/-- Settles O46: the byte begins again and again, so every tick comes before one of its beginnings, and what could take
TSTATE out of DATA_PHASE comes after the last. -/
theorem unboundedRetryNeverEnds : Obligations.UnboundedRetryNeverEnds := by
  unfold Obligations.UnboundedRetryNeverEnds
  intro s i addr reg count p q hc hl hi hm hack hnack
  have hp : p ≤ count.toNat := by
    obtain ⟨-, hp⟩ | ⟨-, rfl⟩ := hi
    · exact hp
    · exact Nat.zero_le _
  have hblock := hi.imp And.left And.left
  have b := hl.blockReady q hc hblock
  obtain ⟨tail, hproc⟩ := commandProc_dataByte s hi
  obtain ⟨l, r, hproc', hkeeps, hspares⟩ := commandProc_data s hblock
  have reached := b.reaches_dataByte addr reg ((s.dataBytes reg count).getD p 0#8) tail hp hack
  have begins (n : Nat) := reached.retried n b hm
    fun j => (draw_eq_ackDraw s.env (p + 1) j rfl).trans (hnack (p + 1 + j) (by omega))
  rw [← hproc] at begins
  obtain ⟨t₀, hdata, hin⟩ := b.addressed_inData addr hkeeps hspares (hack 0 (Nat.zero_le p))
  rw [← hproc'] at hdata
  have ticks (n : Nat) : 4 + (p + 1) * byteTicks s.cfg + n * byteTicks s.cfg =
      4 + (p + 1 + n) * (37 + 36 * s.cfg.halfTicks) := by
    unfold byteTicks
    ring
  refine ⟨_, exec_legal i s q.not_busy hl, fun k => ?_, fun n => ?_⟩
  · obtain ⟨att, p', -, h⟩ := begins k
    have hk : k ≤ 4 + (p + 1) * byteTicks s.cfg + k * byteTicks s.cfg := by
      have : k ≤ k * byteTicks s.cfg := Nat.le_mul_of_pos_right k (by unfold byteTicks; omega)
      omega
    obtain ⟨u, hu, hbusy, hdone, hpast⟩ := h.before q.2.2 hk
    refine ⟨u, hu, hbusy, hdone, fun hle => ?_⟩
    obtain ⟨j, rfl⟩ := Nat.exists_eq_add_of_le (show 4 + byteTicks s.cfg ≤ k by unfold byteTicks; omega)
    rw [run_add _ j _ _ hdata] at hu
    have hquiet := run_inputs _ (s.accept _) t₀ q.2.2 hdata
    obtain ⟨ht, -⟩ | h := run_keeps TickCase.keeps_inData j t₀ u hquiet (.inl hin) hu
    · exact ht
    · exact absurd h hpast
  · obtain ⟨att, p', htoks, c, -, h⟩ := begins n
    rw [ticks] at h
    exact ⟨_, h, congrArg (fun toks : List Token => toks.reverse ++ s.trace) htoks⟩

end Sys2Proof.Machine
end

section
/-! SUPPORT. A command that decides nothing on its way: it is busy until the last tick of its last micro-operation, and
leaves one token for each of them (70_reset_and_hazards.md R281, R282). -/

namespace Sys2Proof.Machine

/-! ## One micro-operation that leaves the rest of SEQ as it is -/

/-- The micro-operation leaves the rest of SEQ as it is: if it ends a SEND_BYTE, the host asked for the byte, and its
acknowledgement is a result (30_encoding.md R103). -/
def Micro.keepsRest (m : Micro) : Bool :=
  match m.post with
  | .ackEnd .report => true
  | .ackEnd .address => false
  | .ackEnd (.data _ _) => false
  | _ => true

theorem State.retire_keepsRest (tok : Token) (m : Micro) (rest : List Micro) (s : State) (h : m.keepsRest = true) :
    (s.retire tok m.post rest).seq.todo = rest := by
  rw [State.retire, State.finish_todo]
  obtain ⟨op, p⟩ := m
  cases p with
  | ackEnd policy =>
    cases policy with
    | report => rfl
    | address | data => cases h
  | _ => rfl

/-- The untimed micro-operation, where its `require` holds. -/
theorem State.microStep_allowed (s : State) (m : Micro) (rest : List Micro) (hm : s.seq.todo = m :: rest)
    (ha : m.allowed s.lines = true) :
    ∃ bit, s.microStep = .next (State.retire (m.token s.env) m.post rest
      { s.settle with lines := m.linesAfter s.lines, seq := { s.seq with bit := bit } }) := by
  obtain ⟨op, p⟩ := m
  rw [State.microStep, hm]
  cases op with
  | w l v =>
    have hd : s.lines.dir l = .output := of_decide_eq_true ha
    exact ⟨s.seq.bit, by simp only [State.writeLine, hd]; rfl⟩
  | s l =>
    have hd : s.lines.dir l = .input := of_decide_eq_true ha
    exact ⟨s.env.move.level l, by simp only [State.sampleLine, hd]; rfl⟩
  | t | h | f => exact ⟨s.seq.bit, rfl⟩

/-- A whole micro-operation that leaves the rest of SEQ as it is, tick by tick: one token more, and the next one's
turn. -/
theorem run_keepsRest (s : State) (g : s.Going) (m : Micro) (rest : List Micro) (hm : s.seq.todo = m :: rest)
    (hk : m.keepsRest = true) (ha : m.allowed s.lines = true) :
    ∃ t, run (microTicks s.cfg m.op) s = .next t ∧ t.Going ∧ t.cfg = s.cfg ∧ t.lines = m.linesAfter s.lines ∧
      t.seq.todo = rest ∧ t.trace = m.token s.env :: s.trace := by
  obtain ⟨bit, h⟩ := s.microStep_allowed m rest hm ha
  obtain ⟨hcfg, hlines, htimer, -, -, hin, -, htrace, -⟩ := State.retire_frame (m.token s.env) m.post rest
    { s.settle with lines := m.linesAfter s.lines, seq := { s.seq with bit := bit } }
  exact ⟨_, (ticksRefineMicroOperations s m rest g.legal g.inputs g.timer hm).trans h,
    ⟨hcfg ▸ g.legal, hin.trans g.inputs, htimer.trans g.timer⟩, hcfg, hlines,
    State.retire_keepsRest _ m rest _ hk, htrace⟩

====

What to produce: Would you please copy out every line of the data exactly?

Your response:
/-- Settles O46: the byte begins again and again, so every tick comes before one of its beginnings, and what could take
TSTATE out of DATA_PHASE comes after the last. -/
theorem unboundedRetryNeverEnds : Obligations.UnboundedRetryNeverEnds := by
  unfold Obligations.UnboundedRetryNeverEnds
  intro s i addr reg count p q hc hl hi hm hack hnack
  have hp : p ≤ count.toNat := by
    obtain ⟨-, hp⟩ | ⟨-, rfl⟩ := hi
    · exact hp
    · exact Nat.zero_le _
  have hblock := hi.imp And.left And.left
  have b := hl.blockReady q hc hblock
  obtain ⟨tail, hproc⟩ := commandProc_dataByte s hi
  obtain ⟨l, r, hproc', hkeeps, hspares⟩ := commandProc_data s hblock
  have reached := b.reaches_dataByte addr reg ((s.dataBytes reg count).getD p 0#8) tail hp hack
  have begins (n : Nat) := reached.retried n b hm
    fun j => (draw_eq_ackDraw s.env (p + 1) j rfl).trans (hnack (p + 1 + j) (by omega))
  rw [← hproc] at begins
  obtain ⟨t₀, hdata, hin⟩ := b.addressed_inData addr hkeeps hspares (hack 0 (Nat.zero_le p))
  rw [← hproc'] at hdata
  have ticks (n : Nat) : 4 + (p + 1) * byteTicks s.cfg + n * byteTicks s.cfg =
      4 + (p + 1 + n) * (37 + 36 * s.cfg.halfTicks) := by
    unfold byteTicks
    ring
  refine ⟨_, exec_legal i s q.not_busy hl, fun k => ?_, fun n => ?_⟩
  · obtain ⟨att, p', -, h⟩ := begins k
    have hk : k ≤ 4 + (p + 1) * byteTicks s.cfg + k * byteTicks s.cfg := by
      have : k ≤ k * byteTicks s.cfg := Nat.le_mul_of_pos_right k (by unfold byteTicks; omega)
      omega
    obtain ⟨u, hu, hbusy, hdone, hpast⟩ := h.before q.2.2 hk
    refine ⟨u, hu, hbusy, hdone, fun hle => ?_⟩
    obtain ⟨j, rfl⟩ := Nat.exists_eq_add_of_le (show 4 + byteTicks s.cfg ≤ k by unfold byteTicks; omega)
    rw [run_add _ j _ _ hdata] at hu
    have hquiet := run_inputs _ (s.accept _) t₀ q.2.2 hdata
    obtain ⟨ht, -⟩ | h := run_keeps TickCase.keeps_inData j t₀ u hquiet (.inl hin) hu
    · exact ht
    · exact absurd h hpast
  · obtain ⟨att, p', htoks, c, -, h⟩ := begins n
    rw [ticks] at h
    exact ⟨_, h, congrArg (fun toks : List Token => toks.reverse ++ s.trace) htoks⟩

end Sys2Proof.Machine
end

section
/-! SUPPORT. A command that decides nothing on its way: it is busy until the last tick of its last micro-operation, and
leaves one token for each of them (70_reset_and_hazards.md R281, R282). -/

namespace Sys2Proof.Machine

/-! ## One micro-operation that leaves the rest of SEQ as it is -/

/-- The micro-operation leaves the rest of SEQ as it is: if it ends a SEND_BYTE, the host asked for the byte, and its
acknowledgement is a result (30_encoding.md R103). -/
def Micro.keepsRest (m : Micro) : Bool :=
  match m.post with
  | .ackEnd .report => true
  | .ackEnd .address => false
  | .ackEnd (.data _ _) => false
  | _ => true

theorem State.retire_keepsRest (tok : Token) (m : Micro) (rest : List Micro) (s : State) (h : m.keepsRest = true) :
    (s.retire tok m.post rest).seq.todo = rest := by
  rw [State.retire, State.finish_todo]
  obtain ⟨op, p⟩ := m
  cases p with
  | ackEnd policy =>
    cases policy with
    | report => rfl
    | address | data => cases h
  | _ => rfl

/-- The untimed micro-operation, where its `require` holds. -/
theorem State.microStep_allowed (s : State) (m : Micro) (rest : List Micro) (hm : s.seq.todo = m :: rest)
    (ha : m.allowed s.lines = true) :
    ∃ bit, s.microStep = .next (State.retire (m.token s.env) m.post rest
      { s.settle with lines := m.linesAfter s.lines, seq := { s.seq with bit := bit } }) := by
  obtain ⟨op, p⟩ := m
  rw [State.microStep, hm]
  cases op with
  | w l v =>
    have hd : s.lines.dir l = .output := of_decide_eq_true ha
    exact ⟨s.seq.bit, by simp only [State.writeLine, hd]; rfl⟩
  | s l =>
    have hd : s.lines.dir l = .input := of_decide_eq_true ha
    exact ⟨s.env.move.level l, by simp only [State.sampleLine, hd]; rfl⟩
  | t | h | f => exact ⟨s.seq.bit, rfl⟩

/-- A whole micro-operation that leaves the rest of SEQ as it is, tick by tick: one token more, and the next one's
turn. -/
theorem run_keepsRest (s : State) (g : s.Going) (m : Micro) (rest : List Micro) (hm : s.seq.todo = m :: rest)
    (hk : m.keepsRest = true) (ha : m.allowed s.lines = true) :
    ∃ t, run (microTicks s.cfg m.op) s = .next t ∧ t.Going ∧ t.cfg = s.cfg ∧ t.lines = m.linesAfter s.lines ∧
      t.seq.todo = rest ∧ t.trace = m.token s.env :: s.trace := by
  obtain ⟨bit, h⟩ := s.microStep_allowed m rest hm ha
  obtain ⟨hcfg, hlines, htimer, -, -, hin, -, htrace, -⟩ := State.retire_frame (m.token s.env) m.post rest
    { s.settle with lines := m.linesAfter s.lines, seq := { s.seq with bit := bit } }
  exact ⟨_, (ticksRefineMicroOperations s m rest g.legal g.inputs g.timer hm).trans h,
    ⟨hcfg ▸ g.legal, hin.trans g.inputs, htimer.trans g.timer⟩, hcfg, hlines,
    State.retire_keepsRest _ m rest _ hk, htrace⟩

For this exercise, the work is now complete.